In the literature, several efficient textbook parameters are emphasized: lucidity, scientific accuracy, content adequacy (cf.Knecht and Weinhöfer, 2006; Mikk, 2007; M. Sikorová, 2007), topic/subject matter sequencing (Mikk, 2007), visual element clearness, and relevance (Knecht and Weinhöfer, 2006). The selected textbook parameters and criteria to evaluate them have one common intersection – subject matter/text adequacy, i.e. textbook readability (see Mikk, 2008). In the above-mentioned research focused on science textbooks, several approaches were chosen. A number of research articles focus on the structure of terms (Fitzgerald et al., 2017), the order of the subject matter (Tsaparlis, 2014) or language explicitness within one concrete topic (Taibu et al., 2015). Other authors focus on text characteristics that reflect its difficulty and comprehensibility, i.e. the use of phrases and text organization in textbooks (Biber et al., 2004; Parodi, 2010), or the use of terms and their frequency (Hsu, 2014). There are also endeavours to analyse text difficulty with a system for computing computational cohesion and coherence metrics (Pyburn and Pazicni, 2014). For the overwhelming majority of languages, there are no such systems, therefore original approaches are still being employed.
Textbook analysis has quite a tradition in Czech education research with text-difficulty with respect to semantic and syntax being one of the most frequently examined issues (Greger, 2005; Hrabí, 2007; Rusek et al., 2016). The majority of authors follow the work by K. Nestler (1974, 1982), further developed by J. Průcha (1984) and adjusted by M. Pluskal (Pluskal, 1996). The Nestler–Průcha–Pluskal method for text-difficulty analysis has been (with just small alterations) used since (see e.g.Hrabí, 2007; Weinhöfer, 2007; Rusek et al., 2016), as it offers a complex set of monitored criteria and also the possibility to compare textbook text-difficulty within one field or among other fields.

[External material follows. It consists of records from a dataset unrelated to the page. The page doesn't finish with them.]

/-- A lane source from its code and the words that follow (column "Lane source" of R35). -/
def Src.dec (c : Nat) (l0 l1 : W32) : Option Src :=
  if c < 192 then some (.v (Fin.ofNat 192 c))
  else if c < 224 then some (.s (Fin.ofNat 32 (c - 192)))
  else if c = 224 then some .lane
  else if c = 225 then some .team
  else if c = 226 then some .core
  else if c = 227 then some .clock
  else if c < 232 then none
  else if c < 240 then some (.konst (Fin.ofNat 8 (c - 232)))
  else if c = 240 then some (.lit l0)
  else if c = 241 then some (.lit64 (lit2 l0 l1))
  else if c < 244 then none
  else if c < 248 then some (.idx (Fin.ofNat 4 (c - 244)))
  else none
/-- A uniform source from its code (column "Uniform source" of R35). -/
def USrc.dec (c : Nat) (l0 l1 : W32) : Option USrc :=
  if c < 192 then none
  else if c < 224 then some (.s (Fin.ofNat 32 (c - 192)))
  else if c = 225 then some .team
  else if c = 226 then some .core
  else if c = 227 then some .clock
  else if c < 232 then none
  else if c < 240 then some (.konst (Fin.ofNat 8 (c - 232)))
  else if c = 240 then some (.lit l0)
  else if c = 241 then some (.lit64 (lit2 l0 l1))
  else none
/-- A count operand from its code (R34, R46). -/
def Cnt.dec (c : Nat) (l0 l1 : W32) : Option Cnt :=
  if c < 192 then none
  else if c < 224 then some (.s (Fin.ofNat 32 (c - 192)))
  else if c < 232 then none
  else if c < 240 then some (.konst (Fin.ofNat 8 (c - 232)))
  else if c = 240 then some (.lit l0)
  else if c = 241 then some (.lit64 (lit2 l0 l1))
  else none
/-- The address operand of `acld` from its code (R36). -/
def ASrc.dec (c : Nat) (l0 l1 : W32) : Option ASrc :=
  if c < 192 then none
  else if c < 224 then some (.s (Fin.ofNat 32 (c - 192)))
  else if c = 240 then some (.lit l0)
  else if c = 241 then some (.lit64 (lit2 l0 l1))
  else none
/-- A lane destination from its code (R35). -/
def Dst.dec (c : Nat) : Option Dst :=
  if c < 192 then some (.v (Fin.ofNat 192 c))
  else if c < 244 then none
  else if c < 248 then some (.idx (Fin.ofNat 4 (c - 244)))
  else none
/-- A lane-memory address from its code (R47). -/
def Base.dec (c : Nat) : Option Base :=
  if c < 192 then some (.v (Fin.ofNat 192 c))
  else if c < 224 then some (.s (Fin.ofNat 32 (c - 192)))
  else if c < 244 then none
  else if c < 248 then some (.idx (Fin.ofNat 4 (c - 244)))
  else none
/-- An s code (R35). -/
def sregDec (c : Nat) : Option SReg :=
  if c < 192 then none else if c < 224 then some (Fin.ofNat 32 (c - 192)) else none
/-- A code below `n` (a v code, or a sub-field with reserved values above). -/
def finDec (n : Nat) [NeZero n] (c : Nat) : Option (Fin n) :=
  if c < n then some (Fin.ofNat n c) else none
/-- The operand of an atomic (R35, R47). -/
def atomDstDec (c : Nat) : Option (Option Dst) :=
  if c = 232 then some none else (Dst.dec c).map some
/-- The destination of ring rsv and wait (R145). -/
def ringDstDec (c : Nat) : Option (Option SReg) :=
  if c = 232 then some none else (sregDec c).map some
/-- The offset of a memory word: the literal where LIT = 1 (R30). -/
def offDec (lit : Nat) (l0 : W32) : Offset := if lit = 0 then none else some l0

/-! ## Codes of the other fields -/

/-- Element-type codes (R43). -/
def Ty.code : Ty → Nat
  | .i32 => 0
  | .u32 => 1
  | .i64 => 2
  | .u64 => 3
  | .i16x2 => 4
  | .u16x2 => 5
  | .i8x4 => 6
  | .u8x4 => 7
  | .f32 => 8
  | .f64 => 9
  | .f16x2 => 10
  | .bf16x2 => 11
  | .e4m3x4 => 12
  | .e5m2x4 => 13
  | .e2m1x8 => 14
  | .tern16 => 15
  | .i4x8 => 16

/-- Element-type codes (R43). Other codes are reserved. -/
def Ty.dec : Nat → Option Ty
  | 0 => Option.some .i32
  | 1 => Option.some .u32
  | 2 => Option.some .i64
  | 3 => Option.some .u64
  | 4 => Option.some .i16x2
  | 5 => Option.some .u16x2
  | 6 => Option.some .i8x4
  | 7 => Option.some .u8x4
  | 8 => Option.some .f32
  | 9 => Option.some .f64
  | 10 => Option.some .f16x2
  | 11 => Option.some .bf16x2
  | 12 => Option.some .e4m3x4
  | 13 => Option.some .e5m2x4
  | 14 => Option.some .e2m1x8
  | 15 => Option.some .tern16
  | 16 => Option.some .i4x8
  | _ => none

/-- Rounding codes (R41). -/
def Rnd.code : Rnd → Nat
  | .rne => 0
  | .rtz => 1
  | .rup => 2
  | .rdn => 3
  | .rna => 4

/-- Rounding codes (R41). Other codes are reserved. -/
def Rnd.dec : Nat → Option Rnd
  | 0 => Option.some .rne
  | 1 => Option.some .rtz
  | 2 => Option.some .rup
  | 3 => Option.some .rdn
  | 4 => Option.some .rna
  | _ => none

/-- Scope codes (R12). -/
def Scope.code : Scope → Nat
  | .core => 0
  | .quad => 1
  | .die => 2
  | .pkg => 3
  | .pod => 4

/-- Scope codes (R12). Other codes are reserved. -/
def Scope.dec : Nat → Option Scope
  | 0 => Option.some .core
  | 1 => Option.some .quad
  | 2 => Option.some .die
  | 3 => Option.some .pkg
  | 4 => Option.some .pod
  | _ => none

/-- Functions of `cmp` and `ucmp` (R34). -/
def Rel.code : Rel → Nat
  | .eq => 0
  | .ne => 1
  | .lt => 2
  | .le => 3
  | .gt => 4
  | .ge => 5
  | .nan => 6
  | .num => 7

/-- Functions of `cmp` and `ucmp` (R34). Other codes are reserved. -/
def Rel.dec : Nat → Option Rel
  | 0 => Option.some .eq
  | 1 => Option.some .ne
  | 2 => Option.some .lt
  | 3 => Option.some .le
  | 4 => Option.some .gt
  | 5 => Option.some .ge
  | 6 => Option.some .nan
  | 7 => Option.some .num
  | _ => none

/-- Functions of `class` (R34). -/
def ClassTest.code : ClassTest → Nat
  | .nan => 0
  | .inf => 1
  | .zero => 2
  | .sub => 3
  | .norm => 4
  | .neg => 5

/-- Functions of `class` (R34). Other codes are reserved. -/
def ClassTest.dec : Nat → Option ClassTest
  | 0 => Option.some .nan
  | 1 => Option.some .inf
  | 2 => Option.some .zero
  | 3 => Option.some .sub
  | 4 => Option.some .norm
  | 5 => Option.some .neg
  | _ => none

/-- Functions of `vote` (R34). -/
def VoteFn.code : VoteFn → Nat
  | .every => 0
  | .some => 1
  | .same => 2
  | .odd => 3

/-- Functions of `vote` (R34). Other codes are reserved. -/
def VoteFn.dec : Nat → Option VoteFn
  | 0 => Option.some .every
  | 1 => Option.some .some
  | 2 => Option.some .same
  | 3 => Option.some .odd
  | _ => none

/-- Kinds of `fence` (R34). -/
def FenceKind.code : FenceKind → Nat
  | .acq => 0
  | .rel => 1
  | .acqrel => 2
  | .sc => 3

/-- Kinds of `fence` (R34). Other codes are reserved. -/
def FenceKind.dec : Nat → Option FenceKind
  | 0 => Option.some .acq
  | 1 => Option.some .rel
  | 2 => Option.some .acqrel
  | 3 => Option.some .sc
  | _ => none

/-- FN of the loads and stores (R47). -/
def MemForm.code : MemForm → Nat
  | .nat => 0
  | .x2 => 1
  | .x4 => 2
  | .byte => 3
  | .half => 4
  | .sync => 5

/-- FN of the loads and stores (R47). Other codes are reserved. -/
def MemForm.dec : Nat → Option MemForm
  | 0 => Option.some .nat
  | 1 => Option.some .x2
  | 2 => Option.some .x4
  | 3 => Option.some .byte
  | 4 => Option.some .half
  | 5 => Option.some .sync
  | _ => none

/-- FN of the atomics (R47). -/
def AtomFn.code : AtomFn → Nat
  | .add => 0
  | .min => 1
  | .max => 2
  | .and => 3
  | .or => 4
  | .xor => 5
  | .exch => 6
  | .incw => 7

/-- FN of the atomics (R47). Other codes are reserved. -/
def AtomFn.dec : Nat → Option AtomFn
  | 0 => Option.some .add
  | 1 => Option.some .min
  | 2 => Option.some .max
  | 3 => Option.some .and
  | 4 => Option.some .or
  | 5 => Option.some .xor
  | 6 => Option.some .exch
  | 7 => Option.some .incw
  | _ => none

/-- FN of `pref` (R47). -/
def PrefLevel.code : PrefLevel → Nat
  | .l1 => 0
  | .home => 1
  | .msc => 2

/-- FN of `pref` (R47). Other codes are reserved. -/
def PrefLevel.dec : Nat → Option PrefLevel
  | 0 => Option.some .l1
  | 1 => Option.some .home
  | 2 => Option.some .msc
  | _ => none

/-- FN of `clean` and `inval` (R47). -/
def Extent.code : Extent → Nat
  | .line => 0
  | .page => 1

/-- FN of `clean` and `inval` (R47). Other codes are reserved. -/
def Extent.dec : Nat → Option Extent
  | 0 => Option.some .line
  | 1 => Option.some .page
  | _ => none

/-- Barrier levels (R34). -/
def BarLevel.code : BarLevel → Nat
  | .cohort => 0
  | .gang => 1
  | .die => 2
  | .pkg => 3
  | .pod => 4

/-- Barrier levels (R34). Other codes are reserved. -/
def BarLevel.dec : Nat → Option BarLevel
  | 0 => Option.some .cohort
  | 1 => Option.some .gang
  | 2 => Option.some .die
  | 3 => Option.some .pkg
  | 4 => Option.some .pod
  | _ => none

/-- Class × 16 + context of `tlwait` (R34). -/
def TlCtx.code : TlCtx → Nat
  | .copy c => c.val | .sift c => 16 + c.val | .matrix => 32 | .settle => 48
/-- Class and context of `tlwait` (R34); classes 4 to 15 and contexts out of range are reserved. -/
def TlCtx.dec (c : Nat) : Option TlCtx :=
  if c < 16 then some (.copy (Fin.ofNat 16 c))
  else if c < 20 then some (.sift (Fin.ofNat 4 (c - 16)))
  else if c = 32 then some .matrix
  else if c = 48 then some .settle
  else none

/-- FIELD × 2^20 + VALUE of `setm` (R42). -/
def ModeField.code : ModeField → Nat
  | .g gn p => gn.toNat * 8 + p.val
  | .s p => 1 * 2 ^ 20 + p.val
  | .t ty => 2 * 2 ^ 20 + ty.code
  | .rnd r => 3 * 2 ^ 20 + r.code
  | .sat b => 4 * 2 ^ 20 + b.toNat
  | .ftz b => 5 * 2 ^ 20 + b.toNat
  | .df b => 6 * 2 ^ 20 + b.toNat
  | .sc c => 7 * 2 ^ 20 + c.code
/-- A one-bit VALUE of `setm` (R42). -/
def bitDec (v : Nat) : Option Bool := if v < 2 then some (v == 1) else none
/-- FIELD and VALUE of `setm`; fields 8 to 15 and values outside their sets are refused (R42). -/
def ModeField.dec (f v : Nat) : Option ModeField :=
  if f = 0 then (if v < 16 then some (.g (v / 8 == 1) (Fin.ofNat 8 (v % 8))) else none)
  else if f = 1 then (if v < 8 then some (.s (Fin.ofNat 8 v)) else none)
  else if f = 2 then (Ty.dec v).map .t
  else if f = 3 then (Rnd.dec v).map .rnd
  else if f = 4 then (bitDec v).map .sat
  else if f = 5 then (bitDec v).map .ftz
  else if f = 6 then (bitDec v).map .df
  else if f = 7 then (Scope.dec v).map .sc
  else none

/-- Control-register numbers (R147). -/
def Csr.code : Csr → Nat
  | .mode => 0
  | .flags => 1
  | .regions => 2
  | .repc => 3
  | .rdepth => 4
  | .trapvec => 5
  | .stkdepth => 6
  | .rescap => 8
  | .resstall => 9
  | .mprog => 16
  | .mfill => 17
  | .spbankc => 24
  | .cycle => 32
  | .passes => 33
  | .clears => 34
  | .tslice => 48
  | .rtmo => 49
  | .tlmat => 280
  | .tlsettle => 284
  | .nxmat => 312
  | .nxsettle => 316
  | .tlcopy n => 256 + n.val
  | .tlsift n => 272 + n.val
  | .nxcopy n => 288 + n.val
  | .nxsift n => 304 + n.val

/-- The register of a number; unassigned numbers are refused (R34, R147). -/
def Csr.dec (n : Nat) : Option Csr :=
  if n = 0 then some .mode
  else if n = 1 then some .flags
  else if n = 2 then some .regions
  else if n = 3 then some .repc
  else if n = 4 then some .rdepth
  else if n = 5 then some .trapvec
  else if n = 6 then some .stkdepth
  else if n = 8 then some .rescap
  else if n = 9 then some .resstall
  else if n = 16 then some .mprog
  else if n = 17 then some .mfill
  else if n = 24 then some .spbankc
  else if n = 32 then some .cycle
  else if n = 33 then some .passes
  else if n = 34 then some .clears
  else if n = 48 then some .tslice
  else if n = 49 then some .rtmo
  else if n = 280 then some .tlmat
  else if n = 284 then some .tlsettle
  else if n = 312 then some .nxmat
  else if n = 316 then some .nxsettle
  else if n < 256 then none
  else if n < 272 then some (.tlcopy (Fin.ofNat 16 (n - 256)))
  else if n < 276 then some (.tlsift (Fin.ofNat 4 (n - 272)))
  else if n < 288 then none
  else if n < 304 then some (.nxcopy (Fin.ofNat 16 (n - 288)))
  else if n < 308 then some (.nxsift (Fin.ofNat 4 (n - 304)))
  else none

/-! ## Decoding (R45 to R48) -/

/-- The functions of `ring` (R46, R145); 6 and 7 are reserved. `init` has no count (R144): any
B field is ignored (R33). -/
def ringDec (sw : Bool) (r : Fin 16) (fn a b : Nat) (l0 l1 : W32) : Option Instr :=
  if fn = 0 then (USrc.dec a l0 l1).bind fun a => some (.ringInit sw r a (BitVec.ofNat 8 b))
  else (USrc.dec b l0 l1).bind fun k =>
  if fn = 1 then (ringDstDec a).bind fun a => some (.ringRsv sw r a k)
  else if fn = 2 then some (.ringCmt sw r k)
  else if fn = 3 then (ringDstDec a).bind fun a => some (.ringWait sw r a k)
  else if fn = 4 then some (.ringRel sw r k)
  else if fn = 5 then (sregDec a).bind fun a => some (.ringStat sw r a k)
  else none
/-- The functions of `bar` (R34); 3 is reserved. -/
def barDec (sw : Bool) (l : BarLevel) (id : Fin 16) (fn : Nat) (n : Cnt) : Option Instr :=
  if fn = 0 then some (.barSync sw l id n)
  else if fn = 1 then some (.barArrive sw l id n)
  else if fn = 2 then some (.barWait sw l id n)
  else none
/-- `csrw`, with the rows of their own of FLAGS and TRAPVEC. -/
def csrwDec (sw : Bool) (a : USrc) (r : Csr) : Instr :=
  if r = .flags then .flagsClear sw a else if r = .trapvec then .trapvecWrite sw a else .csrw sw a r

/-- Row 0x0_ of the opcode map (R45): `lo` is bits 27:24, `d`, `a`, `b` the bytes of the word, `w` the word. -/
def decRow0 (sw : Bool) (lo w d a _b : Nat) (l0 l1 : W32) : Option Instr :=
  if lo = 0 then some (.nop sw)
  else if lo = 1 then (ModeField.dec (fld w 20 4) (fld w 0 20)).bind fun f => some (.setm sw f)
  else if lo = 2 then some (.bra sw (BitVec.ofNat 24 (fld w 0 24)))
  else if lo = 3 then some (.brall sw (Fin.ofNat 8 (fld w 21 3)) (fld w 20 1 == 1) (BitVec.ofNat 20 (fld w 0 20)))
  else if lo = 4 then some (.brany sw (Fin.ofNat 8 (fld w 21 3)) (fld w 20 1 == 1) (BitVec.ofNat 20 (fld w 0 20)))
  else if lo = 5 then some (.brd sw (Fin.ofNat 8 (fld w 21 3)) (fld w 20 1 == 1) (BitVec.ofNat 20 (fld w 0 20)) l0)
  else if lo = 6 then some (.join sw)
  else if lo = 7 then some (.call sw (BitVec.ofNat 24 (fld w 0 24)))
  else if lo = 8 then some (.ret sw)
  else if lo = 9 then (USrc.dec a l0 l1).bind fun a => some (.jmpi sw a)
  else if lo = 10 then some (.exit sw)
  else if lo = 11 then some (.trap sw (BitVec.ofNat 24 (fld w 0 24)))
  else if lo = 12 then some (.yield sw)
  else if lo = 13 then some (.region sw)
  else if lo = 14 then some (.drain sw)
  else if lo = 15 then (sregDec d).bind fun c => some (.loop sw c (BitVec.ofNat 16 (fld w 0 16)))
  else none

Some of the cited research focused explicitly on science textbooks. However, chemistry textbooks have not yet been given appropriate attention by researchers. This text follows the tradition, uses, and in some respects further develops the established methodology and focuses on the so far neglected field of lower-secondary chemistry education. The authors of this paper start from Beneš et al. (2009) and Banýr (1988) and from the paper by Rusek et al. (2016), who focused on the whole range of elementary school chemistry textbooks and developed the method for text-difficulty analysis by Pluskal (1996). As previous papers focused mostly on textbook text-difficulty in general, this research is more focused on semantic difficulty, comparing particular textbooks in one textbook series and the difficulty of selected topics within the textbooks.
For this reason, the textbooks approved by the Ministry of Education were included in the analysis. The textbooks are listed in Table 1.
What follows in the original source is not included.